Dataset records
-- ==== Sys2Proof/Machine/Ezsor.lean ====
section
/-! DEFINITION. Ezsor link messages: their form, tags and freshness, how they are taken and sent, and the link of a fast lane
in Ezsor mode (R694 to R700, R703, R704). -/

namespace Sys2Proof.Machine

/-- Does the domain engine run (R694)? -/
def State.plxOn (s : State) : Bool := s.enabled 0 0x72 && s.flag (PLX.CFG 0) PLX.CFG.EN && s.devId != 0

/-- A received message (R696): ingress global facet, receive timestamp, the frame's source address, its bytes from the header
on. -/
structure EzMsg where
  facet : Nat := 0
  ts : Nat := 0
  mac : Nat := 0
  bytes : List Byte := []
  deriving DecidableEq, Repr

/-- A field of the header: n bytes from byte i (R696). -/
def EzMsg.hdr (m : EzMsg) (i n : Nat) : Nat := bytesAt m.bytes i n

/-- TYPE (R696). -/
def EzMsg.type (m : EzMsg) : Nat := m.hdr 1 1

/-- FLAGS.AUTH (R696). -/
def EzMsg.auth (m : EzMsg) : Bool := m.hdr 2 1 % 2 == 1

/-- FLAGS.NO_FRESH (R696). -/
def EzMsg.noFresh (m : EzMsg) : Bool := m.hdr 2 1 / 2 % 2 == 1

/-- SRC_ID (R696). -/
def EzMsg.src (m : EzMsg) : Nat := m.hdr 4 2 % 2 ^ 14

/-- The body (R696). -/
def EzMsg.body (m : EzMsg) : List Byte := (m.bytes.drop 20).take (m.hdr 10 2)

/-- n bytes from byte i of the body. -/
def EzMsg.at (m : EzMsg) (i n : Nat) : Nat := bytesAt m.body i n

/-- The message of a frame in the inbox: after the source address or one 802.1Q tag (R696). -/
def ezParse (e : Nat × Nat × List Byte) : EzMsg :=
  { facet := e.1, ts := e.2.1, mac := frSa e.2.2, bytes := frBody e.2.2 }

/-- Is a message one the device discards as BAD_TYPE: another VER or an unknown TYPE (R696)? One whose LEN the frame does not
hold is discarded so too (log entry 31). -/
def EzMsg.bad (m : EzMsg) : Bool :=
  m.hdr 0 1 != 1 || decide (9 < m.type) || decide (1400 < m.hdr 10 2) ||
    decide (m.bytes.length < 20 + m.hdr 10 2 + (if m.auth then 8 else 0))

/-- Is a TYPE always sent with a TAG, or a keep-alive with one (R696)? -/
def State.ezAuth (s : State) (ty : Nat) : Bool := (decide (3 ≤ ty) && decide (ty ≤ 5)) || (ty == 1 && s.flag (PLX.CFG 0) PLX.CFG.AUTH)

/-- KEY_SLOT (R698). -/
def State.ezSlot (s : State) : Nat := s.fld (PLX.CFG 0) PLX.CFG.KEY_SLOT

/-! ## Tags and freshness (R698, R699) -/

/-- Is the TAG of a message right under KEY_SLOT (R698)? -/
def Act.ezTagOk (m : EzMsg) (k : Bool → Act) : Act :=
  Act.get fun s =>
    if m.auth = false ∨ s.ezSlot = 0 then k false
    else
      let n := 20 + m.hdr 10 2
      Act.useKey 0 s.ezSlot 5 (some 1) none none 5 fun r =>
        match r with
        | .ok key => k ((cmac key (nats (m.bytes.take n))).take 8 == nats ((m.bytes.drop n).take 8))
        | _ => k false

/-- What R699 makes of the freshness of a message. -/
inductive EzFresh where
  | greater | within | seen | old
  deriving DecidableEq, Repr

/-- The freshness of a message against its sender's entry (R699): the window is the greatest SEQ and the 32 below it. -/
def Member.freshness (u : Member) (m : EzMsg) : EzFresh :=
  let r := m.hdr 12 2
  let e := m.hdr 14 2
  let n := m.hdr 16 4
  let new := (r * 2 ^ 16 + e) * 2 ^ 32 + n
  let held := (u.renewal * 2 ^ 16 + u.epoch) * 2 ^ 32 + u.seq
  if u.known = false ∨ held < new then .greater
  else if r = u.renewal ∧ e = u.epoch ∧ u.seq - n ≤ 32 then (if u.seen.contains n then .seen else .within)
  else .old

/-- An entry after it has accepted the freshness of a message (R699). -/
def Member.accept (u : Member) (m : EzMsg) : Member :=
  let n := m.hdr 16 4
  match u.freshness m with
  | .greater =>
    let same := u.known && u.renewal == m.hdr 12 2 && u.epoch == m.hdr 14 2
    { u with
      known := true, renewal := m.hdr 12 2, epoch := m.hdr 14 2, seq := n
      seen := n :: (if same then u.seen.filter fun x => decide (n - x ≤ 32) else []) }
  | _ => { u with seen := n :: u.seen }

/-- Count PLX counter i (R714). -/
def Act.plxCount (i : Nat) : Act := Act.count (PLX.CNT 0 i)

/-- An authenticated message fails (R698). -/
def Act.ezAuthFail (m : EzMsg) : Act := Act.seq (Act.plxCount 3) (Act.plxEvent 4 m.src m.facet)

/-- A message is a replay (R699, R700). -/
def Act.ezReplay (m : EzMsg) : Act := Act.seq (Act.plxCount 4) (Act.plxEvent 5 m.src m.facet)

/-- The freshness of an authenticated message with NO_FRESH = 0 from the device in its header (R699): k with whether it is the
greatest, where it is accepted. A message other than a keep-alive from a device without an entry is of the row "any other". -/
def Act.ezFreshness (m : EzMsg) (k : Bool → Act) : Act :=
  Act.get fun s =>
    match s.member m.src with
    | none => if m.type = 1 then k true else Act.ezReplay m
    | some u =>
      match u.freshness m with
      | .greater => Act.seq (Act.modMem m.src fun u => u.accept m) (k true)
      | .within => Act.seq (Act.modMem m.src fun u => u.accept m) (k false)
      | .seen => Act.plxCount 2
      | .old => Act.ezReplay m

/-! ## Taking a message -/

/-- Discard the messages at the front of the inbox that are of no known form (R696). -/
def Act.ezPurge : Nat → Act
  | 0 => Act.skip
  | n + 1 =>
    Act.get fun s =>
      match s.plx.inbox with
      | [] => Act.skip
      | e :: rest =>
        if (ezParse e).bad then
          Act.all [
            Act.upd fun t => { t with plx := { t.plx with inbox := rest } },
            Act.plxCount 10,
            Act.ezPurge n]
        else Act.skip

/-- The first element that satisfies p, and the list without it. -/
def takeFirst {α : Type} (p : α → Bool) : List α → Option (α × List α)
  | [] => none
  | x :: l => if p x then some (x, l) else (takeFirst p l).map fun r => (r.1, x :: r.2)

/-- Take from the inbox the first message that satisfies p. -/
def Act.ezTake (p : EzMsg → Bool) (k : EzMsg → Act) : Act :=
  Act.get fun s =>
    Act.seq (Act.ezPurge s.plx.inbox.length)
      (Act.get fun t =>
        Act.opt (takeFirst (fun e => !(ezParse e).bad && p (ezParse e)) t.plx.inbox) fun r =>
          Act.seq (Act.upd fun u => { u with plx := { u.plx with inbox := r.2 } }) (k (ezParse r.1)))

/-- Take the first message of a TYPE that only a running domain engine handles, through the checks of R697 to R700; over says
that it arrives beyond the engine's rate. k is given the message and whether its freshness is the greatest. -/
def Act.ezMember (ty : Nat) (p : EzMsg → Bool) (past : Bool) (own : EzMsg → Act) (dup : State → EzMsg → Bool)
    (k : EzMsg → Bool → Act) : Act :=
  Act.ezTake (fun m => m.type == ty && p m) fun m =>
    Act.get fun s =>
      if s.plxOn = false then Act.skip
      else if past then Act.plxCount 12
      else if m.hdr 8 2 ≠ s.fld (PLX.CFG 0) PLX.CFG.DOMAIN then Act.plxCount 5
      else if m.src = s.devId ∧ ty ≠ 1 then Act.skip
      else
        let checked : Act :=
          if m.src = s.devId then own m
          else if dup s m then Act.plxEvent 2 m.src m.facet
          else if m.noFresh ∧ s.ezAuth ty = true then (if ty = 1 then k m false else Act.ezReplay m)
          else if s.ezAuth ty then Act.ezFreshness m (k m)
          else k m true
        if s.ezAuth ty then Act.ezTagOk m fun ok => if ok then checked else Act.ezAuthFail m
        else checked

/-! ## Sending (R696 to R698, R700) -/

/-- The header of a message of this device (R696). -/
def State.ezHeader (s : State) (ty flags hops dst seq : Nat) (body : List Byte) : List Byte :=
  beBytes 1 1 ++ beBytes 1 ty ++ beBytes 1 flags ++ beBytes 1 hops ++ beBytes 2 s.devId ++ beBytes 2 dst ++
    beBytes 2 (s.fld (PLX.CFG 0) PLX.CFG.DOMAIN) ++ beBytes 2 body.length ++ beBytes 2 (s.fld (IMG.EPOCH 0) IMG.EPOCH.RENEWAL) ++
    beBytes 2 s.epoch ++ beBytes 4 seq ++ body

/-- A message with its TAG under KEY_SLOT, or none where it cannot be made (R698). -/
def Act.ezTagged (b : List Byte) (k : List Byte → Act) : Act :=
  Act.get fun s =>
    if s.ezSlot = 0 then Act.skip
    else
      Act.useKey 0 s.ezSlot 5 (some 0) none none 5 fun r =>
        match r with
        | .ok key => k (b ++ octets ((cmac key (nats b)).take 8))
        | _ => Act.skip

/-- Make a message of this device: k is given its bytes. Authenticated ones carry and advance the message counter; while
EPOCH_OK = 0 only keep-alives leave, with NO_FRESH and SEQ 0 (R696, R698, R700). -/
def Act.ezMake (ty hops dst : Nat) (body : List Byte) (k : List Byte → Act) : Act :=
  Act.get fun s =>
    let nf := !s.epochOk
    if s.ezAuth ty then
      if nf = true ∧ ty ≠ 1 then Act.skip
      else
        Act.ezTagged (s.ezHeader ty (1 + 2 * b2n nf) hops dst (if nf then 0 else s.plx.sent % 2 ^ 32) body) fun b =>
          Act.seq (Act.when (nf = false) (Act.upd fun t => { t with plx := { t.plx with sent := t.plx.sent + 1 } })) (k b)
    else k (s.ezHeader ty (if ty = 1 then 2 * b2n nf else 0) hops dst (if nf then 0 else s.plx.sent % 2 ^ 32) body)

/-- An untagged frame of EtherType 0x88B6 with a message, its FCS included. -/
def ezFrame (da sa : Nat) (b : List Byte) : List Byte :=
  let f := beBytes 6 da ++ beBytes 6 sa ++ beBytes 2 0x88B6 ++ b
  f ++ fcsOf f

/-- Send a message from facet 63 of the lead die through the queue of a facet (R697). -/
def Act.ezPost (gf da : Nat) (b : List Byte) : Act :=
  Act.get fun s =>
    let p := gf / 64
    let f := gf % 64
    Act.when (f < 32)
      (Act.engineOut 0 63 (globalQueue p (queueNo f (s.fld (PLX.CFG 0) PLX.CFG.CLASS) 28)) (globalFacet 0 63) (s.time 0) false
        (ezFrame da (s.reg (ETH.MATCH p f 0)).toNat b))

/-- The group address; none where no message to the group is sent (R711). -/
def State.groupMac (s : State) : Option Nat :=
  let m := (s.reg (PLX.GROUP_MAC 0)).toNat
  if m = 0 then none else some m

/-- The link-up facets that carry messages: those of FACETS_n (R701, R711). -/
def State.ezFacets (s : State) : List Nat :=
  (List.range 4).flatMap fun p =>
    ((List.range 32).filter fun f => bit (s.reg (PLX.FACETS 0 p)) f && decide (p < s.x) && !s.facetDown p f).map fun f => globalFacet p f

/-- The route to a heard member: facet and address (R695, R705). -/
def State.ezRoute (s : State) (dev : Nat) : Option (Nat × Nat) :=
  (s.member dev).bind fun m => if s.memberHeard m then m.route.map fun r => (r.1, r.2.1) else none

/-- The message as a relay sends it on: HOPS reduced by 1, and with it the TAG that covers HOPS (R698, R701, log entry 32). -/
def Act.ezRelayed (m : EzMsg) (k : List Byte → Act) : Act :=
  let n := 20 + m.hdr 10 2
  let b := (m.bytes.take 3 ++ beBytes 1 (m.hdr 3 1 - 1) ++ m.bytes.drop 4).take n
  Act.seq (Act.plxCount 6) (if m.auth then Act.ezTagged b k else k b)

/-- Does the engine relay a message (R700, R701)? -/
def State.ezRelays (s : State) (m : EzMsg) : Bool :=
  s.flag (PLX.CFG 0) PLX.CFG.RELAY && s.epochOk && decide (1 ≤ m.hdr 3 1)

/-! ## The Ezsor link of a fast lane (R703, R704) -/

/-- The package serial (R4). -/
def State.serial (s : State) : Nat := s.fuse.serial

/-- The domain a HELLO carries: 0 while booting (R703). -/
def State.helloDomain (s : State) (p f : Nat) : Nat := if s.booting p f then 0 else s.fld (PLX.CFG 0) PLX.CFG.DOMAIN

/-- The destination of a message on an Ezsor link itself: the group address, or the address last heard on the link (log
entry 30). -/
def State.linkMac (s : State) (p f : Nat) : Nat :=
  match s.groupMac with
  | some m => m
  | none => if (s.eth (fk p f)).heardMac = 0 then bcast else (s.eth (fk p f)).heardMac

/-- Put a message of the link itself on the line: HELLO, CREDIT and the boot messages carry no TAG (R700). -/
def Act.linkSend (p f ty : Nat) (body : List Byte) : Act :=
  Act.get fun s =>
    let b := ezFrame (s.linkMac p f) (s.reg (ETH.MATCH p f 0)).toNat (s.ezHeader ty 0 0 0xFFFF 0 body)
    let whole := padTo 60 (b.take (b.length - 4))
    Act.emit (.eth p f (if b.length < 64 then whole ++ fcsOf whole else b))

/-- Does fast lane f of die p run the Ezsor link (R128, R344, R703)? -/
def State.ezLane (s : State) (p f : Nat) : Bool := s.ezsorMode p f && (s.booting p f || s.enabled p (0x20 + f))

/-- HELLO, sent every 1 ms (R703). -/
def helloSend (p f : Nat) : Act :=
  Act.get fun s =>
    Act.when (s.ezLane p f = true ∧ s.pastMs (s.eth (fk p f)).helloAt 1 = true)
      (Act.seq (Act.modEth (fk p f) fun e => { e with helloAt := s.edges })
        (Act.linkSend p f 0
          (beBytes 2 s.devId ++ beBytes 2 (s.helloDomain p f) ++ beBytes 6 s.serial ++ beBytes 6 (s.eth (fk p f)).heard)))

/-- HELLO, received on facet f of die p (R703): it completes the handshake where it names this package's serial in the same
domain; a booting die does not test the domain. -/
def helloReceive (p f : Nat) : Act :=
  Act.ezTake (fun m => m.type == 0 && m.facet == globalFacet p f) fun m =>
    Act.get fun s =>
      let done := (s.booting p f || m.at 2 2 == s.helloDomain p f || m.at 2 2 == 0) && m.at 10 6 == s.serial
      Act.when (s.ezLane p f = true)
        (Act.seq
          (Act.modEth (fk p f) fun e =>
            { e with heard := m.at 4 6, heardMac := m.mac, hello := some (s.time 0), shook := e.shook || done })
          (Act.get fun t => Act.rawIs p f ((t.eth (fk p f)).lane && (t.eth (fk p f)).shook)))

/-- HELLO_LOSS: 10 ms have passed without a HELLO on facet f of die p (R703). -/
def helloLoss (p f : Nat) : Act :=
  Act.get fun s =>
    let e := s.eth (fk p f)
    Act.when (s.ezLane p f = true ∧ (e.hello.all fun t => Nat.ble 10000000 (s.leadAge t)) = true)
      (Act.seq (Act.setEth (fk p f) { e with shook := false, hello := none }) (Act.rawIs p f false))

/-- The cells of class c that facet f has freed since its Ezsor link came up (R704). -/
def State.ezFreed (s : State) (p f c : Nat) : Nat := ((s.eth (fk p f)).ezRx.getD c 0 - s.rxClsCells p f c) % 2 ^ 32

/-- CREDIT, sent: the cells of each class freed since the link came up (R704). -/
def creditSend (p f : Nat) : Act :=
  Act.get fun s =>
    let freed := (List.range 8).map fun c => s.ezFreed p f c
    Act.when (s.ezLane p f = true ∧ (s.eth (fk p f)).up = true ∧ (s.eth (fk p f)).ezTold ≠ freed)
      (Act.seq (Act.linkSend p f 2 (freed.flatMap fun n => beBytes 4 n)) (Act.modEth (fk p f) fun e => { e with ezTold := freed }))

/-- CREDIT, received on facet f of die p (R704). -/
def creditReceive (p f : Nat) : Act :=
  Act.ezTake (fun m => m.type == 2 && m.facet == globalFacet p f) fun m =>
    Act.get fun s =>
      Act.when (s.ezLane p f = true)
        (Act.modEth (fk p f) fun e => { e with ezAck := (List.range 8).map fun c => m.at (4 * c) 4 })

/-- Put a boot message of a booting die on its fast lane f (R706): like every frame but HELLO and CREDIT it needs credit
(R704). -/
def Act.bootSend (f ty : Nat) (body : List Byte) : Act :=
  Act.get fun s =>
    let fr : Frame := { data := ezFrame 0 0 (s.ezHeader ty 0 0 0xFFFF 0 body) }
    let (c, n) := s.ezCost 0 f fr
    Act.when ((s.eth (fk 0 f)).up = true ∧ s.ezOk 0 f fr = true)
      (Act.seq (Act.modEth (fk 0 f) fun e => { e with ezTx := e.ezTx.modify c (· + n) }) (Act.linkSend 0 f ty body))

end Sys2Proof.Machine
end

--- YOUR TASK ---
Retype the records above, but only those lines that fall between the line containing "def Act.ezPost (gf" and the line containing "def State.serial (s", with both of those lines included, exactly as written.

--- PROBLEM SOLUTION ---
def Act.ezPost (gf da : Nat) (b : List Byte) : Act :=
  Act.get fun s =>
    let p := gf / 64
    let f := gf % 64
    Act.when (f < 32)
      (Act.engineOut 0 63 (globalQueue p (queueNo f (s.fld (PLX.CFG 0) PLX.CFG.CLASS) 28)) (globalFacet 0 63) (s.time 0) false
        (ezFrame da (s.reg (ETH.MATCH p f 0)).toNat b))

/-- The group address; none where no message to the group is sent (R711). -/
def State.groupMac (s : State) : Option Nat :=
  let m := (s.reg (PLX.GROUP_MAC 0)).toNat
  if m = 0 then none else some m

/-- The link-up facets that carry messages: those of FACETS_n (R701, R711). -/
def State.ezFacets (s : State) : List Nat :=
  (List.range 4).flatMap fun p =>
    ((List.range 32).filter fun f => bit (s.reg (PLX.FACETS 0 p)) f && decide (p < s.x) && !s.facetDown p f).map fun f => globalFacet p f

/-- The route to a heard member: facet and address (R695, R705). -/
def State.ezRoute (s : State) (dev : Nat) : Option (Nat × Nat) :=
  (s.member dev).bind fun m => if s.memberHeard m then m.route.map fun r => (r.1, r.2.1) else none

/-- The message as a relay sends it on: HOPS reduced by 1, and with it the TAG that covers HOPS (R698, R701, log entry 32). -/
def Act.ezRelayed (m : EzMsg) (k : List Byte → Act) : Act :=
  let n := 20 + m.hdr 10 2
  let b := (m.bytes.take 3 ++ beBytes 1 (m.hdr 3 1 - 1) ++ m.bytes.drop 4).take n
  Act.seq (Act.plxCount 6) (if m.auth then Act.ezTagged b k else k b)

/-- Does the engine relay a message (R700, R701)? -/
def State.ezRelays (s : State) (m : EzMsg) : Bool :=
  s.flag (PLX.CFG 0) PLX.CFG.RELAY && s.epochOk && decide (1 ≤ m.hdr 3 1)

/-! ## The Ezsor link of a fast lane (R703, R704) -/

/-- The package serial (R4). -/
def State.serial (s : State) : Nat := s.fuse.serial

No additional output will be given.